Not sure how to approach this one. I know that $TT^{*} = T^{*}T$ because normal operators. Hence $\sqrt{\left< 3v, 3v \right>} = 5$ or $\sqrt{\left<4v, 4v\right>} = 5$.
This is what I can clearly derive from the question. Naturally I have to use the fact that the operator is normal - likely something very simple but I'm having a block.
Any help is appreciated.
Let $v_1 \in V$ such that $T(v_1) = 3v_1$ and $v_2 \in V$ such that $T(v_2) = 4v_2$. Since $T$ is normal and the eigenvectors $v_1,v_2$ are associated to different eigenvalues, we must have $v_1 \perp v_2$. By replacing $v_i$ with $\frac{v_i}{\| v_i \|}$, we can assume that $\| v_i \| = 1$.

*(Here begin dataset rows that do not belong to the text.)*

/-- R25: a later body of a type replaces an earlier one for the same target. DEDUCED (log 77). -/
def lastBody (ss : List Sect) (typ x y : Nat) : List Byte :=
  (((ss.filter fun s => s.typ == typ && s.covers x y).getLast?).map (·.body)).getD []

/-- What one core receives. -/
structure CoreImage where
  code : List Byte
  tensors : List TensorDecl
  data : List DataRec
  dataOk : Bool
  wins : List (Word × Word)
  chans : List ChanDecl
  routes : List (List Nat)
  trigs : List (List Byte)
  seals : List (Nat × Nat)
  deriving DecidableEq, Repr

/-- R25: what the core at relative (x, y) receives. Every Data body of it applies, in order (R18). DEDUCED (log 77). -/
def coreImage (ss : List Sect) (x y : Nat) : CoreImage :=
  let ds := (ss.filter fun s => s.typ == 3 && s.covers x y).map fun s => recsOf s.body
  { code := lastBody ss 1 x y
    tensors := (rowsOf 32 (lastBody ss 2 x y)).map tensorOf
    data := ds.flatMap (·.1)
    dataOk := ds.all (·.2)
    wins := (rowsOf 16 (lastBody ss 4 x y)).map winOf
    chans := (rowsOf 16 (lastBody ss 5 x y)).map chanOf
    routes := (rowsOf 8 (lastBody ss 6 x y)).map setsOf
    trigs := rowsOf 16 (lastBody ss 7 x y)
    seals := (rowsOf 8 (lastBody ss 9 x y)).map fun e => (fld e 0 4, fld e 4 2) }

/-- The relative coordinates of a region's cores, row by row. -/
def relCores (h : Header) : List (Nat × Nat) :=
  (List.range (8 * h.regH)).flatMap fun y => (List.range (8 * h.regW)).map fun x => (x, y)

/-- What every core of the region receives. -/
def coreImages (img : List Byte) : List ((Nat × Nat) × CoreImage) :=
  let ss := sectsOf img
  (relCores (header img)).map fun p => (p, coreImage ss p.1 p.2)

/-- The core at relative coordinates of a slot's rectangle. -/
def relCore (w : Nat) (t : Slot) (p : Nat × Nat) : Node := mkNode w ((8 * t.y0 + p.2) * 256 + 8 * t.x0 + p.1)

/-! ### Code 0x06: capacity -/

/-- R25: the first Shelf LA above what an image puts below the log. A spill area outside the Shelf window breaks R19
instead. -/
def CoreImage.top (k : CoreImage) : Nat :=
  let a := k.tensors.foldl (fun a t => if laRange t.base = some .shelf then max a (t.base + t.bytes) else a)
    (0x40000000 + k.code.length)
  (k.chans.filter fun c => laRange c.spill == some .shelf).foldl (fun a c => max a (c.spill + 4096)) a

/-- R26 0x06, R357: a withdrawn cluster, too few live banks, or contents that do not fit. -/
def badCapacity (s : State) (w : Nat) (t : Slot) (img : List Byte) : Bool :=
  let h := header img
  (t.clusters.any fun cl => !clusterAvailable (s.module w) cl)
    || (coreImages img).any fun q =>
      let c := s.core (relCore w t q.1)
      bankCount c < h.minBanks || shelfTop c < q.2.top + h.logSize

/-! ### Code 0x07: the rules of R17–R24, R69, R184, R185, R300, R312 -/

/-- R17: a tensor lies wholly in the scratchpad or wholly in the Shelf, on its boundaries. -/
def tensorPlaced (t : TensorDecl) : Bool :=
  (t.base + t.bytes ≤ 0x40000 && t.base % 128 == 0 && t.bytes % 128 == 0 && t.cls ≤ 1)
    || (0x40000000 ≤ t.base && t.base + t.bytes ≤ 0x42000000 && t.base % 512 == 0 && t.bytes % 512 == 0)

/-- R17: ranges of a list share a byte. -/
def rangesOverlap : List (Nat × Nat) → Bool
  | [] => false
  | a :: t => t.any (fun b => overlaps a.1 a.2 b.1 b.2) || rangesOverlap t

/-- R16, R17: the tensors of a core. DESIGN CHOICE (log 76). -/
def tensorsOk (k : CoreImage) : Bool :=
  let ts := k.tensors.map fun t => (t.base, t.bytes)
  let other := (0x40000000, k.code.length) :: k.chans.map fun c => (c.spill, 4096)
  k.tensors.all tensorPlaced && !rangesOverlap ts
    && (ts.all fun t => other.all fun o => !overlaps t.1 t.2 o.1 o.2)
    && (k.tensors.map (·.id)).Nodup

Let us try to find a $v \in V$ which satisfies the required conditions and is also a linear combination of $v_1,v_2$. This is a natural thing to do because we don't know anything else about $T$ and $V$ and actually it might be the case that $V = \operatorname{span} \{ v_1, v_2 \}$ so there aren't any other options. So, let $v = av_1 + b_2$. Then we want:
$$ \| v \| = \sqrt{|a|^2 + |b|^2} = \sqrt{2}, \\ \| Tv \| = \| aTv_1 + bTv_2 \| = \|3a v_1 + 4b v_2 \| = \sqrt{(3|a|)^2 + (4|b|)^2} = 5. $$
This is satisfied if $|a| = |b| = 1$.